O artigo ressalta a necessidade de um alinhamento na estratégia nacional por meio de uma lei que traga padrões mínimos para os níveis operacionais, organizando suas dimensões e estabelecendo os princípios, governança e formas de cooperação entre os diferentes setores.

Diante das novas movimentações do atual governo na proposição de normas que passam pela responsabilização por comportamentos em plataformas digitais, e com o fim da vigência da Estratégia Nacional de Segurança Cibernética (E-Ciber) em 2023, há oportunidade de redesenhar os arranjos atuais, no caminho da proteção das pessoas e na garantia de direitos humanos, diz o documento.

O estudo defende ser imperativa a criação de uma Agência Nacional de Cibersegurança, que seria assistida por um Comitê Multissetorial de Cibersegurança e por uma Rede Nacional de Cibersegurança.

O documento também sugere que a União desenvolva, implemente e atualize periodicamente uma Estratégia Nacional de Cibersegurança e Soberania Digital, “que inclua medidas para proteger os sistemas digitais, as infraestruturas de acesso, as infraestruturas críticas, os bancos de dados, e os aplicativos no País”.

“A estratégia deverá incluir disposições para desenvolvimento de educação, capacidades técnicas e operacionais, gestão de riscos, resposta a incidentes, cooperação ao nível nacional e internacional, e definição de papéis e responsabilidades”, enumerou o documento, que também sugere ao governo estabelecer um programa de certificação para sistemas digitais, redes e dados.

A cibersegurança é um assunto “multidimensional, multissetorial e, frequentemente, transnacional”, dependente de atores de natureza extremamente diferentes (como das esferas pública e privada), “que não são necessariamente localizados na mesma jurisdição”.

O levantamento destaca que a Política Nacional de Segurança da Informação, instituída pelo Decreto nº. 9.637/18, prevê a criação de uma Estratégia Nacional de Segurança da Informação composta por diferentes módulos temáticos, mas apenas a Estratégia Nacional de Segurança Cibernética (E-Ciber) e o Plano Nacional de Segurança de Infraestruturas Críticas já foram publicados.

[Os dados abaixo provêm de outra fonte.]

/-- Perform writes of one strand: registers, then slots in the order given (R209). -/
def State.applyWrites (s : State) (b : Block) (sid : Nat) (ws : List PWrite) : State :=
  let s := (s.updStrand b.uid sid fun st => ws.foldl Strand.applyWrite st).setMem (s.mem.clearErrs b.uid sid ws)
  (slotStores ws).foldl (fun s r => s.storeLocs b r.2) s

/-- Whether a destination belongs to lanes: a uniform register to any. -/
def Tgt.inLanes (t : Tgt) (m : Lanes) : Bool :=
  match t with
  | .vreg _ L => m.getLsbD L
  | .ureg _ => true
  | .pred _ L => m.getLsbD L
  | .slot L _ => m.getLsbD L

/-- A convergent write that a strand's lanes signed before place k of the issue order loses its destinations. -/
def Capture.overtaken (c : Capture) (sid k : Nat) (ts : List Tgt) : Capture :=
  { c with
    dropped := c.dropped ++ (ts.filter fun t =>
      c.signers.any fun g => g.strand == sid && decide (g.seq < k) && t.inLanes g.lanes).map fun t => (sid, t) }

/-- A write at place k of the issue order has been performed: whatever an earlier-issued write still in flight brings for
the same destinations is discarded when it arrives (R46, R81). -/
def Block.overtake (b : Block) (sid k : Nat) (ts : List Tgt) : Block :=
  let b := b.updStrand sid fun st =>
    { st with pendw := st.pendw.map fun p =>
        if p.id < k then { p with writes := p.writes.filter fun w => !ts.contains w.tgt } else p }
  { b with
    flight := b.flight.map fun o =>
      if o.strand == sid && decide (o.id < k) then { o with dropped := o.dropped ++ ts } else o
    eng := b.eng.map fun e => { e with queue := e.queue.map fun o => { o with cap := o.cap.overtaken sid k ts } }
    cvs := b.cvs.map fun kv => (kv.1, { kv.2 with cap := kv.2.cap.map fun c => c.overtaken sid k ts }) }

/-- The result of the instruction at place k of the issue order is written (R76, R81). -/
def State.writeResult (s : State) (b : Block) (sid k : Nat) (ws : List PWrite) : State :=
  (s.updBlock b.uid fun x => x.overtake sid k (ws.map PWrite.tgt)).applyWrites b sid ws

/-! ### Tokens (R36) -/

/-- Count of a token by the value of SETT, 1 to 4. -/
def Lane.tok (l : Lane) (sett : Nat) : Nat :=
  match sett with
  | 1 => l.t0
  | 2 => l.t1
  | 3 => l.t2
  | 4 => l.t3
  | _ => 0

def Lane.setTok (l : Lane) (sett v : Nat) : Lane :=
  match sett with
  | 1 => { l with t0 := v }
  | 2 => { l with t1 := v }
  | 3 => { l with t2 := v }
  | 4 => { l with t3 := v }
  | _ => l

/-- A token rises by one in every lane named. -/
def Strand.tokUp (st : Strand) (m : Lanes) (sett : Nat) : Strand :=
  if sett = 0 then st else st.updLanes m fun _ l => l.setTok sett (l.tok sett + 1)

/-- A token falls by one in every lane named that still lives. -/
def Strand.tokDown (st : Strand) (m : Lanes) (sett : Nat) : Strand :=
  if sett = 0 then st
  else st.updLanes m fun _ l => if l.live then l.setTok sett (l.tok sett - 1) else l

/-! ### Movement of fragments (R43 to R46, R76) -/

def maxOpt (a b : Option Nat) : Option Nat :=
  match a, b with
  | none, b => b
  | a, none => a
  | some x, some y => some (max x y)

/-- A fragment that a trap or an emulation has parked (R128, R320). -/
def Hold.parks : Hold → Bool
  | .emul _ => true
  | .parked => true
  | _ => false

/-- What holds a merged fragment: every fence of its lanes.  A wait, or a signature of a shared frame, is at the instruction
itself, which the merged fragment issues again (log 15, DEDUCED). -/
def Hold.join : Hold → Hold → Hold
  | .fence a, .fence b => .fence (a ++ b)
  | .fence a, _ => .fence a
  | _, .fence b => .fence b
  | _, _ => .free

/-- The merge of two fragments at one PC: the larger age, the longer STALL (R45); the longer NAP (log 15, DEDUCED). -/
def Frag.merge (f g : Frag) : Frag :=
  { lanes := f.lanes ||| g.lanes, pc := f.pc, age := max f.age g.age, stall := maxOpt f.stall g.stall,
    nap := maxOpt f.nap g.nap, hold := f.hold.join g.hold, pend := f.pend ++ g.pend }

/-- Whether two fragments merge: one PC, and neither parked (R45, R320). -/
def Frag.meets (f g : Frag) : Bool := f.pc == g.pc && !f.hold.parks && !g.hold.parks

/-- The token of a wait that its fragment will issue again falls. -/
def Strand.unwait (st : Strand) (f : Frag) : Strand :=
  match f.hold with
  | .barwait _ _ tok => st.tokDown f.lanes tok.toNat
  | .stgwait _ _ _ tok => st.tokDown f.lanes tok.toNat
  | _ => st

/-- The tokens of a held instruction that is given up fall. -/
def Strand.giveUp (st : Strand) (f : Frag) : Strand :=
  match f.hold with
  | .fence ws => ws.foldl (fun st w => st.tokDown w.lanes w.tok.toNat) st
  | _ => st.unwait f

/-- A fragment joins the strand's fragments: it merges with the one at its PC, if there is one (R45). -/
def Strand.join (st : Strand) (f : Frag) : Strand :=
  match st.frags.find? fun g => f.meets g with
  | some g => { (st.unwait f).unwait g with frags := f.merge g :: st.frags.filter fun x => x.lanes != g.lanes }
  | .none => { st with frags := f :: st.frags }

/-- Where the lanes of a fragment go: each lane's PC, grouped. -/
def groupByPc (lanes : Lanes) (pcOf : Nat → W64) : List (W64 × Lanes) :=
  ((lanesOf lanes).map pcOf).eraseDups.map fun pc => (pc, laneSet fun L => lanes.getLsbD L && pcOf L == pc)

/-- After an issue of `f`: its lanes but for `gone` stand at the PCs given, with age 0; every other fragment ages (R43 to
R45).  `stall` and `nap` are inherited by every piece (R76). -/
def Strand.move (st : Strand) (f : Frag) (gone : Lanes) (pcOf : Nat → W64) (stall nap : Option Nat) (hold : Hold) : Strand :=
  let rest := (st.frags.filter fun g => g.lanes != f.lanes).map fun g => { g with age := g.age + 1 }
  let pieces := (groupByPc (f.lanes &&& ~~~gone) pcOf).map fun p =>
    { lanes := p.2, pc := p.1, age := 0, stall := stall, nap := nap, hold := hold, pend := f.pend : Frag }
  pieces.foldl Strand.join { st with frags := rest }

/-- The fragment becomes free at a PC and may merge. -/
def Strand.release (st : Strand) (f : Frag) (pc : W64) : Strand :=
  ({ st with frags := st.frags.filter fun g => g.lanes != f.lanes } : Strand).join { f with pc := pc, hold := .free }

/-! ### Taking a trap (R316 to R322) -/

def Cause.code : Cause → Nat
  | .illegal => 0
  | .role => 1
  | .uniform => 2
  | .align => 3
  | .access => 4
  | .format => 5
  | .stack => 6
  | .frame => 7
  | .stallchk => 8
  | .diverge => 9
  | .accchk => 10
  | .ecc => 11
  | .lost => 12
  | .bkpt => 13
  | .trap => 14
  | .preempt => 15

def Trap.of (c : Cause) (lanes : Lanes) (addr : W64) (code : W32) : Trap :=
  { cause := c, lanes := lanes, addr := addr, code := code, word := 0 }

/-- R319, R316: an ILLEGAL reports the word. -/
def Trap.illegalWord (lanes : Lanes) (w : InstrWord) : Trap :=
  { cause := .illegal, lanes := lanes, addr := 0, code := 0, word := w }

/-- Bytes 0x10 to 0x1F of a record (R319). -/
def Trap.info (t : Trap) : InstrWord :=
  if t.cause = .illegal then t.word else BitVec.ofNat 128 (t.addr.toNat + t.code.toNat * 2 ^ 64)

def b2n (b : Bool) : Nat := if b then 1 else 0

/-- The 64 bytes of a record (R319). -/
def TrapRec.bytes (r : TrapRec) : List Byte :=
  leBytes 8 (r.tpc.toNat % 2 ^ 56 + r.cause.code * 2 ^ 56 + b2n r.engine * 2 ^ 60 + b2n r.step * 2 ^ 61 +
    b2n r.debug * 2 ^ 62 + b2n r.fatal * 2 ^ 63) ++
  leBytes 8 r.rpc.toNat ++ leBytes 16 r.info.toNat ++ leBytes 8 r.tlanes.toNat ++ leBytes 8 r.tfrag.toNat ++
  leBytes 8 r.tsibs.toNat ++ leBytes 4 r.tblk.toNat ++ leBytes 1 r.tstrand ++ leBytes 1 (r.tquad + 4 * r.tten) ++
  leBytes 2 r.tcore

/-- The resume PC (R319) (log 29, DEDUCED). -/
def resumePc (c : Cause) (engine : Bool) (tpc next : W64) : W64 :=
  match c with
  | .trap | .bkpt => tpc + 16
  | .preempt => 0
  | _ => if engine then next else BitVec.ofNat 64 (tpc.toNat % 2 ^ 56)

/-- The record of a trap in a fragment (R316, R319). -/
def trapRecord (b : Block) (sid : Nat) (f : Frag) (t : Trap) (tpc : W64) (engine : Bool) : TrapRec :=
  { cause := t.cause, tpc := tpc, engine := engine, step := false, debug := false, fatal := false,
    rpc := resumePc t.cause engine tpc f.pc, info := t.info, tlanes := t.lanes, tfrag := f.lanes,
    tsibs := (b.strand sid).live &&& ~~~f.lanes, tblk := BitVec.ofNat 32 b.idx, tstrand := sid, tquad := b.quad,
    tten := b.ten, tcore := b.core }

/-- Fields of a tenant's trap descriptor (R317); a descriptor that cannot be read counts as zeros (log 16, DESIGN CHOICE). -/
def State.trapDesc (s : State) (ten off n : Nat) : Nat :=
  let q := s.quota ten
  match va56 q.trapdesc with
  | some va => if q.trapdesc = 0 then 0 else (s.vaNum ten q.spasid (va + off) n).getD 0
  | none => 0

/-- A write of a field of the descriptor. -/
def State.setTrapDesc (s : State) (ten off n v : Nat) : State :=
  let q := s.quota ten
  match va56 q.trapdesc with
  | some va => if q.trapdesc = 0 then s else s.vaWrite ten q.spasid (va + off) (leBytes n v)
  | none => s

/-- How a trap goes on once its record is written (R320). -/
inductive Delivery where
  | fatal | debug | handler (pc : W64) | skip
deriving DecidableEq, Repr

/-- R320: a trap in a handler is fatal, then BKPT under ATTACH, the handler, a BKPT that is counted, else fatal.  The handler stands at
the low 56 bits of HANDVA, whatever its other bits and its alignment (log 95, DESIGN CHOICE). -/
def State.delivery (s : State) (b : Block) (sid : Nat) (f : Frag) (c : Cause) : Delivery :=
  let inHandler := (lanesOf f.lanes).any fun L => ((b.strand sid).lane L).traprec != 0
  let hand := s.trapDesc b.ten 0 8
  if inHandler then .fatal
  else if c = .bkpt ∧ s.trapDesc b.ten 0x0B 1 % 2 = 1 then .debug
  else if hand ≠ 0 ∧ s.trapDesc b.ten 8 2 / 2 ^ c.code % 2 = 1 then .handler (BitVec.ofNat 64 (hand % 2 ^ 56))
  else if c = .bkpt then .skip
  else .fatal

/-- The fragment leaves its place for a PC, its STALL and NAP running on (R76); the delivery counts as an issue of the strand (R44). -/
def State.trapMove (s : State) (b : Block) (sid : Nat) (f : Frag) (pc : W64) (hold : Hold) (traprec : Option W64) : State :=
  s.updStrand b.uid sid fun st =>
    let st := match traprec with
      | some va => st.updLanes f.lanes fun _ l => { l with traprec := va }
      | none => st
    { st.move f 0 (fun _ => pc) f.stall f.nap hold with last := s.cycle }

/-- The one instruction of a STEP has issued (R329). -/
def Mode.fire : Mode → Mode
  | .stepping sid lane slot rec _ held => .stepping sid lane slot rec true held
  | m => m

/-- A BKPT under ATTACH: the debug save comes, with the record of the BKPT; a STEP's comes anyway (R320, R328). -/
def Mode.brk (rec : TrapRec) : Mode → Mode
  | .stepping sid lane slot r fired held => .stepping sid lane slot r fired held
  | _ => .breakpoint (some rec)

/-- The issue of a quadrant is spent (R47), and with it that of a STEP. -/
def State.spendIssue (s : State) (b : Block) : State :=
  let c := s.core b.core
  (s.setCore b.core { c with lastIssue := c.lastIssue.put b.quad s.cycle }).updBlock b.uid fun x =>
    { x with mode := x.mode.fire }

“Estes instrumentos são voltados tanto para as instituições de governo, quanto para o setor privado, pois estabelecem diretrizes, guias, ações estratégicas e um planejamento direcionado a respeito dos assuntos de que tratam.

Diante de uma realidade na qual a conectividade se torna cada dia mais permanente, ubíqua e essencial, esta situação ameaça não apenas atividades que se desenrolem digitalmente, mas todas as esferas da sociedade, da economia e da democracia brasileira.

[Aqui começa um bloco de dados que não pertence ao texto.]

-- ==== Sys2Proof/Machine/Usage.lean ====
section
/-!
DEFINITION. Which operands each instruction reads and writes, with their widths: one table, from which the allocation check
(R33), the display check (R35), the frame interlock (R78), the early-read check (R80), the role groups (R41) and the rule of
uniform destinations (R62) are derived.
-/
namespace Sys2Proof

/-- An operand in a value position, whether it is 64 bits wide, and whether only the lowest active lane's value is read. -/
structure Opd where
  op : Operand
  wide : Bool
  lead : Bool
deriving DecidableEq, Repr

/-- An operand read in every active lane. -/
def Opd.each (o : Operand) (wide : Bool) : Opd := ⟨o, wide, false⟩

/-- An operand read in the lowest active lane alone. -/
def Opd.one (o : Operand) (wide : Bool) : Opd := ⟨o, wide, true⟩

/-- What an instruction reads and writes: value operands, and predicates by number (the guard apart); `leadPreds` where it
reads predicates in the lowest active lane alone. -/
structure Use where
  reads : List Opd
  writes : List Opd
  predReads : List Nat
  predWrites : List Nat
  leadPreds : Bool
deriving DecidableEq, Repr

def Use.none : Use := { reads := [], writes := [], predReads := [], predWrites := [], leadPreds := false }

/-- Every value and predicate is read in the lowest active lane alone. -/
def Use.byLead (u : Use) : Use := { u with reads := u.reads.map fun o => { o with lead := true }, leadPreds := true }

/-- Values `rs` into the place `d`. -/
def Use.val (d : Opd) (rs : List Opd) : Use := { Use.none with reads := rs, writes := [d] }

/-- Values `rs` into predicate `p`. -/
def Use.toPred (p : Operand) (rs : List Opd) : Use := { Use.none with reads := rs, predWrites := [p.num] }

/-- Values only read. -/
def Use.only (rs : List Opd) : Use := { Use.none with reads := rs }

def Use.writesUniform (u : Use) : Bool := u.writes.any fun w => w.op.isUni

/-- All eight predicates (R147). -/
def allPreds : List Nat := [0, 1, 2, 3, 4, 5, 6, 7]

/-- Operands of format A whose sources all have the TYPE's width. -/
def AFmt.useN (f : AFmt) (n : Nat) : Use :=
  let w := f.ty.wide
  Use.val (.each f.ops.d w) ([.each f.ops.a w, .each f.ops.b w, .each f.ops.c w].take n)

/-- A load: its base pair and its data register (R67, R172). -/
def MaFmt.useLoad (f : MaFmt) (q : Bool) : Use := Use.val (.each f.ops.d (!q && f.fmt.wide)) [.each f.ops.a true]

/-- A store: its base pair, its data, the block number of STG.fwd (R67, R177). -/
def MaFmt.useStore (f : MaFmt) (q : Bool) : Use :=
  Use.only (.each f.ops.d true :: .each f.ops.a (!q && f.fmt.wide) :: (if f.fwd then [.each f.ops.b false] else []))

/-- The operands of an atomic's sub-operation (R185). -/
def MbFmt.values (f : MbFmt) : List Opd :=
  let w := f.ty.wide
  match f.sub.toNat with
  | 7 | 10 => [.each f.ops.b w, .each f.ops.c w]
  | 8 | 9 => [.each f.ops.c w]
  | _ => [.each f.ops.b w]

def MbFmt.useAtom (f : MbFmt) : Use :=
  let rs : List Opd := .each f.ops.a true :: f.values
  if f.sub == 10 then { Use.none with reads := rs, writes := [.each f.ops.c (f.ty.wide)], predWrites := [f.ops.d.num] }
  else Use.val (.each f.ops.d (f.ty.wide)) rs

def MbFmt.useRed (f : MbFmt) : Use := Use.only (.each f.ops.a true :: f.values)

/-- The control fields of a program instruction. -/
def Instr.ctl : Instr → Option Ctl
  | .nop c _ => some c
  | .bra c _ => some c
  | .brxa c _ => some c
  | .brx c _ => some c
  | .call c _ => some c
  | .ret c _ => some c
  | .exit c _ => some c
  | .trap c _ => some c
  | .bkpt c _ => some c
  | .tret c _ => some c
  | .nap c _ => some c
  | .srd c _ => some c
  | .swr c _ => some c
  | .spawn c _ => some c
  | .trace c _ => some c
  | .iadd c _ => some c
  | .isub c _ => some c
  | .imul c _ => some c
  | .imulh c _ => some c
  | .imad c _ => some c
  | .imin c _ => some c
  | .imax c _ => some c
  | .land c _ => some c
  | .lor c _ => some c
  | .lxor c _ => some c
  | .shl c _ => some c
  | .shr c _ => some c
  | .rot c _ => some c
  | .bfx c _ => some c
  | .bfi c _ => some c
  | .popc c _ => some c
  | .clz c _ => some c
  | .brev c _ => some c
  | .sel c _ => some c
  | .icmp c _ => some c
  | .lea c _ => some c
  | .mov c _ => some c
  | .movi c _ => some c
  | .pand c _ => some c
  | .pmov c _ => some c
  | .fadd c _ => some c
  | .fmul c _ => some c
  | .ffma c _ => some c
  | .fmin c _ => some c
  | .fmax c _ => some c
  | .fcmp c _ => some c
  | .fclass c _ => some c
  | .frcp c _ => some c
  | .frsq c _ => some c
  | .fsqrt c _ => some c
  | .fexp2 c _ => some c
  | .flog2 c _ => some c
  | .fsin c _ => some c
  | .fcos c _ => some c
  | .ftanh c _ => some c
  | .frnd c _ => some c
  | .fscale c _ => some c
  | .fdot2 c _ => some c
  | .cvt c _ => some c
  | .qsx c _ => some c
  | .qscale c _ => some c
  | .dqsx c _ => some c
  | .pack c _ => some c
  | .unpack c _ => some c
  | .shfl c _ => some c
  | .matchAny c _ => some c
  | .vote c _ => some c
  | .redux c _ => some c
  | .scan c _ => some c
  | .bcast c _ => some c
  | .lda c _ => some c
  | .sta c _ => some c
  | .ldg c _ => some c
  | .stg c _ => some c
  | .lds c _ => some c
  | .sts c _ => some c
  | .ldp c _ => some c
  | .stp c _ => some c
  | .ldk c _ => some c
  | .ldb c _ => some c
  | .pref c _ => some c
  | .cpa c _ => some c
  | .cpt c _ => some c
  | .fetchb c _ => some c
  | .codeinv c _ => some c
  | .siteclr c _ => some c
  | .siteclrPin c _ => some c
  | .atoma c _ => some c
  | .reda c _ => some c
  | .atomg c _ => some c
  | .atoms c _ => some c
  | .redg c _ => some c
  | .reds c _ => some c
  | .cvset c _ => some c
  | .barinit c _ => some c
  | .barexpect c _ => some c
  | .bararrive c _ => some c
  | .barwait c _ => some c
  | .bartry c _ => some c
  | .stginit c _ => some c
  | .stgwait c _ => some c
  | .stgarrive c _ => some c
  | .fence c _ => some c
  | .ctxst c _ => some c
  | .ctxld c _ => some c
  | .svdone c _ => some c
  | .fenter c _ => some c
  | .fleave c _ => some c
  | .bfenter c _ => some c
  | .bfleave c _ => some c
  | .cfenter c _ => some c
  | .cfleave c _ => some c
  | .fsync c _ => some c
  | .fatom c _ => some c
  | .dspr c _ => some c
  | .dspw c _ => some c
  | .mzero c _ => some c
  | .ldstat c _ => some c
  | .pswap c _ => some c
  | .mstream c _ => some c
  | .accld c _ => some c
  | .accst c _ => some c
  | .accchk c _ => some c
  | .accmov c _ => some c
  | .accplane c _ => some c
  | .miter c _ => some c
  | .kld c _ => some c
  | .kmov c _ => some c
  | _ => none

/-- Whether the instruction is of format A (R61). -/
def Instr.isFormatA : Instr → Bool
  | .iadd .. | .isub .. | .imul .. | .imulh .. | .imad .. | .imin .. | .imax .. | .land .. | .lor ..
  | .lxor .. | .shl .. | .shr .. | .rot .. | .bfx .. | .bfi .. | .popc .. | .clz .. | .brev ..
  | .sel .. | .icmp .. | .lea .. | .mov .. | .movi .. | .pand .. | .pmov .. | .fadd .. | .fmul ..
  | .ffma .. | .fmin .. | .fmax .. | .fcmp .. | .fclass .. | .frcp .. | .frsq .. | .fsqrt .. | .fexp2 ..
  | .flog2 .. | .fsin .. | .fcos .. | .ftanh .. | .frnd .. | .fscale .. | .fdot2 .. | .cvt .. | .qsx ..
  | .qscale .. | .dqsx .. | .pack .. | .unpack .. | .shfl .. | .matchAny .. | .vote .. | .redux .. | .scan ..
  | .bcast .. => true
  | _ => false

/-- The operands of each instruction, as its entry lists them. -/
def Instr.operands : Instr → Use
  | .brxa _ f | .brx _ f => Use.only [.each f.ops.a true]
  | .call _ f => Use.val (.each f.ops.d true) (if f.sub == 0 then [] else [.each f.ops.a true])
  | .ret _ f => Use.only [.each f.ops.a true]
  | .nap _ f | .swr _ f => Use.only [.each f.ops.a false]
  | .trace _ f => Use.only [.one f.ops.a false]
  | .srd _ f => Use.val (.each f.ops.d ([0x0F, 0x10, 0x12].contains f.sel.toNat)) []
  | .spawn _ f => Use.toPred f.ops.d [.each f.ops.a true, .each f.ops.b false]
  | .iadd _ f | .isub _ f | .imul _ f | .imulh _ f | .imin _ f | .imax _ f | .land _ f | .lor _ f | .lxor _ f => f.useN 2
  | .imad _ f | .ffma _ f => f.useN 3
  | .shl _ f | .shr _ f | .rot _ f | .bfx _ f | .fscale _ f =>
    Use.val (.each f.ops.d (f.ty.wide)) [.each f.ops.a (f.ty.wide), .each f.ops.b false]
  | .bfi _ f => Use.val (.each f.ops.d (f.ty.wide)) [.each f.ops.a (f.ty.wide), .each f.ops.b (f.ty.wide), .each f.ops.c false]
  | .popc _ f | .clz _ f | .fclass _ f => Use.val (.each f.ops.d false) [.each f.ops.a (f.ty.wide)]
  | .brev _ f | .mov _ f => f.useN 1
  | .sel _ f => { f.useN 2 with predReads := [f.ops.c.num] }
  | .icmp _ f | .fcmp _ f => Use.toPred f.ops.d [.each f.ops.a (f.ty.wide), .each f.ops.b (f.ty.wide)]
  | .lea _ f => Use.val (.each f.ops.d true) [.each f.ops.a true, .each f.ops.b false, .each f.ops.c false]
  -- a uniform register is read and written whole; of a pair only one half is written (R146)
  | .movi _ f => Use.val (.each f.ops.d true) ((if f.ops.d.isUni then [.each f.ops.d true] else []) ++ [.each f.ops.a false])
  | .pand _ f => { Use.none with predReads := [f.ops.a.num, f.ops.b.num], predWrites := [f.ops.d.num] }
  | .pmov _ f =>
    match f.sub.toNat with
    | 0 => { Use.none with predReads := [f.ops.a.num], predWrites := [f.ops.d.num] }
    | 1 => { Use.val (.each f.ops.d false) [] with predReads := allPreds }
    | _ => { Use.only [.each f.ops.a false] with predWrites := [0, 1, 2, 3, 4, 5, 6] }
  | .fadd _ f | .fmul _ f | .fmin _ f | .fmax _ f => f.useN 2
  | .frcp _ f | .frsq _ f | .fsqrt _ f | .fexp2 _ f | .flog2 _ f | .fsin _ f | .fcos _ f | .ftanh _ f | .frnd _ f =>
    f.useN 1
  | .fdot2 _ f => Use.val (.each f.ops.d false) [.each f.ops.a false, .each f.ops.b false, .each f.ops.c false]
  | .cvt _ f => Use.val (.each f.ops.d (f.ty.wide)) [.each f.ops.a (f.sty.wide)]
  | .qscale _ f => Use.val (.each f.ops.d false) [.each f.ops.a (f.sty.wide)]
  | .qsx _ f =>
    Use.val (.each f.ops.d false) (.each f.ops.a (f.sty.wide) :: (if f.sub.getLsbD 2 then [.each f.ops.b false] else []))
  | .dqsx _ f => Use.val (.each f.ops.d (f.ty.wide)) [.each f.ops.a false]
  | .pack _ f =>
    Use.val (.each f.ops.d false) ([.each f.ops.a false, .each f.ops.b false] ++ (if f.ty.elems == 2 then [] else [.each f.ops.c false]))
  | .unpack _ f => Use.val (.each f.ops.d false) [.each f.ops.a false]
  | .shfl _ f | .bcast _ f =>
    Use.val (.each f.ops.d (f.ty.wide)) [.each f.ops.a (f.ty.wide), .each f.ops.b false, .each f.ops.c (f.ty.wide)]
  | .matchAny _ f => Use.val (.each f.ops.d true) [.each f.ops.a (f.ty.wide)]
  | .vote _ f =>
    if f.sub == 3 then { Use.val (.each f.ops.d true) [] with predReads := [f.ops.a.num] }
    else { Use.none with predReads := [f.ops.a.num], predWrites := [f.ops.d.num] }
  | .redux _ f | .scan _ f => f.useN 1
  | .lda c f | .ldg c f | .lds c f | .ldp c f | .ldk c f => f.useLoad c.q
  -- with Q = 0 one address serves every lane (R176)
  | .ldb c f => if c.q then f.useLoad true else { f.useLoad false with reads := [.one f.ops.a true] }
  | .sta c f | .stg c f | .sts c f | .stp c f => f.useStore c.q
  | .pref _ f | .codeinv _ f | .siteclr _ f | .siteclrPin _ f => Use.only [.each f.ops.d true]
  | .cpa _ f =>
    Use.only ([.each f.ops.d true, .each f.ops.a true, .each f.ops.b false] ++ (if f.ops.c.unused then [] else [.each f.ops.c true]))
  | .cpt _ f =>
    Use.only ([.each f.ops.d true, .each f.ops.a true, .each f.ops.b true] ++ (if f.ops.c.unused then [] else [.each f.ops.c true]))
  | .atoma _ f | .atomg _ f | .atoms _ f => f.useAtom
  | .reda _ f | .redg _ f | .reds _ f => f.useRed
  | .cvset _ f => Use.only (if f.sub == 0 then [.one f.ops.a true, .one f.ops.b false] else [])
  | .barinit _ f | .barexpect _ f => Use.only [.each f.ops.a true, .one f.ops.b false]
  | .barwait _ f => Use.only [.each f.ops.a true, .each f.ops.b false]
  | .bararrive _ f => Use.only [.each f.ops.a true]
  | .bartry _ f => Use.toPred f.ops.d [.each f.ops.a true, .each f.ops.b false]
  | .stginit _ f => Use.only [.each f.ops.a true, .one f.ops.b false, .one f.ops.c false]
  | .stgwait _ f => Use.only [.each f.ops.a true, .each f.ops.b false]
  | .stgarrive _ f =>
    Use.only ([.each f.ops.a true, .each f.ops.b false] ++ (if f.ops.c.unused then [] else [.one f.ops.c false]))
  -- classes 0, 2 and 3 move lanes, the others the state once (R233)
  | .ctxst _ f | .ctxld _ f =>
    let u := Use.only [.each f.ops.a true, .each f.ops.b false, .each f.ops.c false]
    if f.sub == 0 || f.sub == 2 || f.sub == 3 then u else u.byLead
  | .fenter _ f => Use.only [.each f.ops.a false]
  | .fatom _ f =>
    let rs : List Opd := [.each f.ops.a (f.ty.wide), .each f.ops.b (f.ty.wide)]
    if f.ops.d.unused then Use.only rs else Use.val (.each f.ops.d (f.ty.wide)) rs
  | .dspr _ f => Use.val (.each f.ops.d true) (if f.sub == 0 then [] else [.each f.ops.a false])
  | .dspw _ f => Use.only (.each f.ops.a true :: (if f.sub == 0 then [] else [.each f.ops.b false]))
  | .ldstat _ f => Use.only [.each f.ops.a true]
  | .mstream _ f | .accst _ f | .kld _ f => Use.only [.each f.ops.a true, .one f.ops.b false]
  | .accmov _ f => Use.only [.one f.ops.b false]
  | .accld _ f => Use.val (.each f.ops.d (f.fmt.wide)) [.each f.ops.b false]
  | .kmov _ f => Use.only [.each f.ops.a true]
  | .miter _ f => { Use.none with predWrites := [f.ops.b.num] }
  | _ => Use.none

/-- The convergence register that a convergent engine instruction signs (R49, R216). -/
def Instr.convReg : Instr → Option Nat
  | .mzero _ f | .pswap _ f | .accchk _ f | .accplane _ f | .ldstat _ f | .mstream _ f | .accst _ f | .accmov _ f | .miter _ f
  | .kld _ f | .kmov _ f => some f.ops.c.num
  | _ => none

/-- Instructions whose values follow the strand's FMODE, or that read it (R37). -/
def Instr.readsFmode : Instr → Bool
  | .fadd .. | .fmul .. | .ffma .. | .fmin .. | .fmax .. | .fcmp .. | .frcp .. | .frsq .. | .fsqrt .. | .fexp2 ..
  | .flog2 .. | .fsin .. | .fcos .. | .ftanh .. | .frnd .. | .fscale .. | .fdot2 .. | .cvt .. => true
  | .srd _ f => f.sel == 0x00E
  | _ => false

/-- VOTE.ballot into a uniform register reads its predicate in every member (R164). -/
def Instr.isBallot : Instr → Bool
  | .vote _ f => f.sub == 3
  | _ => false

/-- The operands of each instruction: on the uniform datapath the lowest active lane's alone are read (R130). -/
def Instr.use (i : Instr) : Use :=
  if i.isFormatA && i.operands.writesUniform && !i.isBallot then i.operands.byLead else i.operands

end Sys2Proof
end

Além de operações comerciais, são também interrompidos ou afetados por ataques de ransomware, vazamento de dados etc. serviços públicos, infraestrutura crítica e os próprios processos democráticos”, alertou o estudo.

O relatório cita ataques cibernéticos recentes que afetaram o provimento de serviços públicos no Brasil, incluindo o controle vacinal no ConecteSUS; processos e prazos de tribunais da Justiça do Rio Grande do Sul e Superior Tribunal de Justiça; interrupção de serviços públicos pela Prefeitura do Rio de Janeiro; e a invasão sofrida em sites do Governo do Ceará, com mensagens reivindicando a anulação de votos de cidadãos brasileiros da região Nordeste, “sequestrando o espaço de grande visibilidade e credibilidade destes portais para a difusão de discurso de ódio e de fomento a um golpe antidemocrático”.

“Estudos sobre cibersegurança muito frequentemente voltam-se a aspectos técnicos, como criptografia, ou ameaças específicas, como malware ou ataques DDoS”, escreveram os autores.

“Por outro lado, estudos sobre regulação de telecomunicações, plataformas, desinformação, proteção de dados pessoais e outras áreas em que a ação humana é traduzida para a esfera digital frequentemente focam aspectos jurídicos, políticos ou econômicos próprios, chegando raramente a examinar de maneira completa e, ainda mais raramente, a conectar as diferentes dimensões da cibersegurança”, complementaram.

“Na verdade, todos os indivíduos, empresas, administrações públicas, instituições de ensino e tomadores de decisão devem considerar a cibersegurança como uma preocupação fundamental antes que alguns dos principais riscos e ameaças se tornem realidade”, defenderam.